Stored items from a collection
┄┄┄┄┄┄┄┄┄┄

/-- The latch of a node leaves the other rails in their states, and its own where that is latched. -/
theorem HoldsStop.latchNode {m : Nat} (h : m ≠ n ∨ n < s.rails.length ∧ (s.rail n).core.state = .faultLatched) :
    HoldsStop n s (s.latchNode m) := by
  have hstop := HoldsStop.stopNode (n := n) s m
  rw [State.latchNode_eq]
  exact hstop.trans ((HoldsStop.latchRail (h.imp_right fun ⟨hlen, hstate⟩ =>
    ⟨hstop.rails.symm ▸ hlen, hstop.state.trans hstate⟩) .ovSlow).trans ((HoldsStop.setVout _ m _).trans (.record _ _ _ _ _)))

/-- A rail whose node was too high is latched. -/
theorem NodeReady.latchNode (hs : NodeReady n s) : NodeLatched n (s.latchNode n) := by
  have hready := (HoldsStop.stopNode s n).ready hs
  obtain ⟨hlen, hstate, hlatch⟩ := State.latchRail_enters hready.rails hready.state .ovSlow
  have hvouts : n < ((s.stopNode n).latchRail n .ovSlow).voutBits.length := by
    rw [State.latchRail_voutBits]
    exact hready.vouts
  rw [State.latchNode_eq]
  refine (HoldsStop.record _ _ _ _ _).latched
    ⟨hlen.symm ▸ hready.rails, (HoldsStop.setVout (n := n) _ n 0x80).vouts.symm ▸ hvouts, hstate, ?_, ?_⟩
  · change (((s.stopNode n).latchRail n .ovSlow).rail n).prot.latch.getLsbD 0 = true
    rw [hlatch, BitVec.getLsbD_or]
    exact Bool.or_true _
  · change ((((s.stopNode n).latchRail n .ovSlow).voutBits.modify n (· ||| 0x80)).getD n 0).getLsbD 7 = true
    rw [List.getD_eq_getElem?_getD, List.getElem?_modify, List.getElem?_eq_getElem hvouts]
    simp

/-- A node too high latches its rail, and the other nodes leave it so. -/
theorem NodeReady.latchNodes {l : List Nat} (hl : n ∈ l) (hs : NodeReady n s) : NodeLatched n (s.forEach l State.latchNode) := by
  refine foldl_brings (T := NodeReady n) (P := NodeLatched n) (fun s m hs => ?_) (fun s m hs => ?_)
    (fun s hs => hs.latchNode) hl s hs
  · rcases eq_or_ne m n with rfl | hm
    · exact ⟨hs.latchNode.rails, hs.latchNode.vouts, .inr hs.latchNode.state⟩
    · exact (HoldsStop.latchNode (.inl hm)).ready hs
  · exact (HoldsStop.latchNode (.inr ⟨hs.rails, hs.state⟩)).latched hs

/-- A fast stop leaves every other rail in its state. -/
theorem HoldsStop.fastStop {m : Nat} (hm : m ≠ n) (s : State) (src : Nat) : HoldsStop n s (s.fastStop m src) := by
  unfold State.fastStop
  split
  · exact .refl s
  · extract_lets cause again u v w
    have hlatch : HoldsStop n s u :=
      (HoldsStop.latchRail (.inl hm) cause).trans (.of_views (by simp [u, blind_latchView]) (by simp [u]))
    exact hlatch.trans ((HoldsStop.when (fun s => .setVout s m 0x80) u _).trans
      ((HoldsStop.when (fun s => .of_views (by simp [blind_latchView]) (by simp)) v _).trans
        (HoldsStop.when (fun s => .of_views (by simp [blind_latchView]) (by simp)) w _)))

theorem NodeLatched.seedStop (hs : NodeLatched n s) (m : Nat) : NodeLatched n (s.seedStop m) := by
  unfold State.seedStop
  split
  · exact hs
  · next hprimed =>
    have hm : m ≠ n := fun hm => hprimed (by rw [hm, hs.state]; rfl)
    exact List.foldlRecOn _ _ hs fun s hs src _ => (HoldsStop.fastStop hm s src).latched hs
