-- ==== Sys2Proof/Machine/Acquisition.lean ====
section
/-! DEFINITION. The host agent's program: start-up, then its cycle over and over (60_exceptions.md R277 to R281). The
acquisition loop "is not part of the block" (R7): this file only produces what it asks of the block, for the state's
`host` field. -/

namespace Sys2Proof.Machine

/-- The ASCII code of a decimal digit. -/
def digitByte (d : Nat) : Byte := BitVec.ofNat 8 (0x30 + d)

/-- A number in decimal digits, the most significant first. -/
def decimal (k : Nat) : List Byte := (Nat.toDigits 10 k).map fun c => BitVec.ofNat 8 c.toNat

/-- The magnitude of a finite temperature in tenths of a degree, by the host's rounding rule `HOST_ROUND`, which is open
(R279): a magnitude with more than one decimal goes to one of its two neighbours. -/
def tenths (t : Temp) (x : Rat) : Nat :=
  let k := (10 * |x|).floor.toNat
  if (k : Rat) = 10 * |x| then k else if Config.hostRoundUp t then k + 1 else k

/-- The decimal point and the one digit after it (R279). -/
def onePlace (k : Nat) : List Byte := [0x2E, digitByte (k % 10)]

/-- A finite temperature with one digit after the decimal point (R279). A value with two integer digits is written as
it is (`24.7`); another nonnegative one may be padded; a negative one has an open rendering before the point. -/
def renderFinite (t : Temp) (x : Rat) (negative : Bool) : List Byte :=
  let k := tenths t x
  if negative then Config.hostBefore t ++ onePlace k ++ Config.hostAfter t
  else if (decimal (k / 10)).length = 2 then decimal (k / 10) ++ onePlace k
  else Config.hostBefore t ++ decimal (k / 10) ++ onePlace k ++ Config.hostAfter t

/-- The characters of a temperature: `inf` for `+inf` (R281), one decimal place for a finite value (R279); NaN and
`-inf` are open (R281). -/
def renderTemp : Temp → List Byte
  | .posInf => [0x69, 0x6E, 0x66]
  | .finite x => renderFinite (.finite x) x (decide (x < 0))
  | .negZero => renderFinite .negZero 0 true
  | .negInf => Config.hostNonFinite .negInf
  | .nan => Config.hostNonFinite .nan

/-- `format(n, t)` of R279: `T`, the digit of the label, `:`, the value. -/
def formatField (label : Nat) (t : Temp) : List Byte := [0x54, digitByte label, 0x3A] ++ renderTemp t

/-- Three fields "separated by single spaces" (R279); channel index `i` has label `i + 1` (R280). -/
def displayLine (first : Nat) (t0 t1 t2 : Temp) : List Byte :=
  formatField first t0 ++ [0x20] ++ formatField (first + 1) t1 ++ [0x20] ++ formatField (first + 2) t2

/-- The request word of an operation; the all-zero word for what has none. -/
def requestOf (i : Instr) : HostAct :=
  match encode i with
  | .request w => .request w
  | .uops _ => .request 0
  | .busNibble _ => .request 0
  | .busByte _ _ => .request 0

/-- Writing a text into `TXT[0]`, `TXT[1]`, … (R61). Addresses are taken modulo 256: what the host does with a line
that `TXT` cannot hold is the model's choice (assumption log 29). -/
def writeText (text : List Byte) : List HostAct :=
  text.zipIdx.map fun p => .writeTxt (BitVec.ofNat 8 p.2) p.1

/-- `PRINT row, 0, text` as the host issues it: `TXT` first, then the request (R278, R282; start column 0, D20). The
length is taken modulo 256, the field being eight bits (R95): the model's choice for a longer line (assumption log 29). -/
def printActs (row : Byte) (text : List Byte) : List HostAct :=
  writeText text ++ [requestOf (.print row 0 (BitVec.ofNat 8 text.length))]

/-- One cycle of the host on six sample codes (R278): six conversions, `CLEAR`, two lines, the 1-second cadence. -/
def cycleActs (c0 c1 c2 c3 c4 c5 : SampleCode) : List HostAct :=
  ([c0, c1, c2, c3, c4, c5].map fun c => requestOf (.convert c)) ++ [requestOf .clear] ++
    printActs 0 (displayLine 1 (convertValue c0) (convertValue c1) (convertValue c2)) ++
    printActs 1 (displayLine 4 (convertValue c3) (convertValue c4) (convertValue c5)) ++ [.wait 1000]

/-- The host's acts for one cycle, from what the six channel reads gave: "any failure reading a channel halts the
system" (R262), so a failed read leaves it with nothing more to do. -/
def hostCycle : List (Option SampleCode) → List HostAct
  | [some c0, some c1, some c2, some c3, some c4, some c5] => cycleActs c0 c1 c2 c3 c4 c5
  | _ => []

/-- The host's loop over the channel reads of its cycles (R278, "repeat"): it goes on until a read fails, which halts the
host for good (R262). The real loop never returns (R277); any number of its cycles is such a list, and R283 lets a test
stop it there. -/
def hostLoop : List (List (Option SampleCode)) → List HostAct
  | [] => []
  | reads :: rest =>
    match hostCycle reads with
    | [] => []
    | acts => acts ++ hostLoop rest

/-- The host's whole program (R277): "`INIT` exactly once, then the loop". -/
def hostProgram (readings : List (List (Option SampleCode))) : List HostAct :=
  requestOf .init :: hostLoop readings

end Sys2Proof.Machine
end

┄┄┄┄┄┄┄┄┄┄

- **PROBLEM TO WORK ON**:
Select every line in the records above that contains the word "formatField".

- **FINISHED EXERCISE**:
def formatField (label : Nat) (t : Temp) : List Byte := [0x54, digitByte label, 0x3A] ++ renderTemp t
  formatField first t0 ++ [0x20] ++ formatField (first + 1) t1 ++ [0x20] ++ formatField (first + 2) t2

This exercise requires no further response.